Records from a dataset
/-! ### Runs -/

/-- Property P4 (42_master_request.md R155): with no acknowledge arriving, WAIT_ACK ends with `Timeout` at
exactly its ACK_POLL_BUDGET-th poll, with nothing transmitted; before that it is still polling. That a
poll is a step, the first one together with the issue, is the model's granularity (log 2). -/
def Obligations.TimeoutAfterBudget : Prop :=
  ∀ (s : State) (cmd data : BitVec 64) (slave : BitVec 7) (more : List HostAction), s.bus = [] →
    s.busCycle = [] → s.run = none → s.host = .command cmd data :: more → s.aq = [] →
    decode (.command cmd data) = .ok (.waitAck slave) → 1 ≤ s.params.ackPollBudget →
    Host.Core.run Sys2Proof.core s.params.ackPollBudget s =
      .next ({ s with host := more, budget := none }.returned (statusResult .timeout)) ∧
    ∀ k, 1 ≤ k → k < s.params.ackPollBudget → Host.Core.run Sys2Proof.core k s = .next { s with
      host := more, run := some (.waitAck slave), budget := some (s.params.ackPollBudget - k) }

/-- Property P3 (42_master_request.md R156), for every number of retries: on acknowledges that answer
RETRY `n` times, with fewer than ACK_POLL_BUDGET others between two from the slave, and then not RETRY,
WAIT_ACK ends with `Success` and that acknowledge, having resent PENDING exactly `n` times. Each poll and
each resend is one step (log 2). -/
def Obligations.RetriesThenSuccess : Prop :=
  ∀ (s : State) (cmd data : BitVec 64) (slave : BitVec 7) (more : List HostAction) (fs : List Frame)
    (n : Nat) (r : Result), s.bus = [] → s.busCycle = [] → s.run = none → s.host = .command cmd data :: more →
    decode (.command cmd data) = .ok (.waitAck slave) → s.isMaster = true → s.pending.valid = true →
    s.pending.slaveId = slave → s.aq = fs →
    AckScript s.params.ackPollBudget slave s.params.ackPollBudget fs n r → n ≤ s.tx.count .free →
    ∃ t, Host.Core.run Sys2Proof.core (fs.length + n) s = .next t ∧ t.run = none ∧ t.res = r ∧
      r.status = .success ∧ t.aq = [] ∧ t.budget = none ∧ t.host = more ∧ t.pending = s.pending ∧
      t.txRecord = s.txRecord ++ List.replicate n
        ⟨true, false, s.pending.fid, s.pending.dlc, s.pending.msg.keep s.pending.dlc.toNat⟩

/-- A HANDLER command of a master node carries out one SCAN_STEP (43_discovery.md R192 to R195): with no
acknowledge arriving, its probe fails at the last poll; with an answer of the candidate waiting, it is
recorded. The tables and the cursor are then what `scanRound` says. The step counts are the model's
granularity (log 2). -/
def Obligations.HandlerCarriesOutScanRound : Prop :=
  ∀ (s : State) (cmd data : BitVec 64) (more : List HostAction) (c : BitVec 7) (n k : Nat), s.bus = [] →
    s.busCycle = [] → s.run = none → s.outer = none → s.host = .command cmd data :: more →
    decode (.command cmd data) = .ok .handler → s.isMaster = true → s.scanProbe = some (c, n) →
    LowestFree s.tx k → 1 ≤ s.params.ackPollBudget →
    (s.aq = [] → ∃ t, Host.Core.run Sys2Proof.core (s.params.ackPollBudget + 1) s = .next t ∧
      t.run = some .drain ∧ SameTables t (s.scanRound none) ∧
      t.txRecord = s.txRecord ++ [requestOf s.nodeId c 3 0 0 Message.zero]) ∧
    (∀ f q, s.aq = f :: q → IsAccepted 1 f → IsFrom c (unpack f.id).control → (unpack f.id).tos ≠ 2 →
      ∃ t, Host.Core.run Sys2Proof.core 2 s = .next t ∧ t.run = some .drain ∧
        SameTables t (s.scanRound (some f.data)) ∧
        t.txRecord = s.txRecord ++ [requestOf s.nodeId c 3 0 0 Message.zero])

/-- Property P6 (43_discovery.md R197): with K candidates, after K * SCAN_RETRY_LIMIT SCAN_STEPs, whatever
their probes answer, every candidate is Found or Absent. A SCAN_STEP is here `scanRound`, a function of the
state and the probe's answer; HandlerCarriesOutScanRound ties it to the steps of the machine. -/
def Obligations.DiscoveryTerminates : Prop :=
  ∀ (s : State) (answers : List (Option Message)), TableInv s → s.isMaster = true →
    answers.length = s.candidateCount * s.params.scanRetryLimit →
    ∀ c : BitVec 7, s.isCandidate c = true → (s.scanRounds answers).isResolved c = true
end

WORK TASK: Beginning at the line above with "k < s.params.ackPollBudget" and finishing at the line with "Each poll and", return each line exactly and return nothing else.

SOLUTION TO THIS PROBLEM:
    ∀ k, 1 ≤ k → k < s.params.ackPollBudget → Host.Core.run Sys2Proof.core k s = .next { s with
      host := more, run := some (.waitAck slave), budget := some (s.params.ackPollBudget - k) }

/-- Property P3 (42_master_request.md R156), for every number of retries: on acknowledges that answer
RETRY `n` times, with fewer than ACK_POLL_BUDGET others between two from the slave, and then not RETRY,
WAIT_ACK ends with `Success` and that acknowledge, having resent PENDING exactly `n` times. Each poll and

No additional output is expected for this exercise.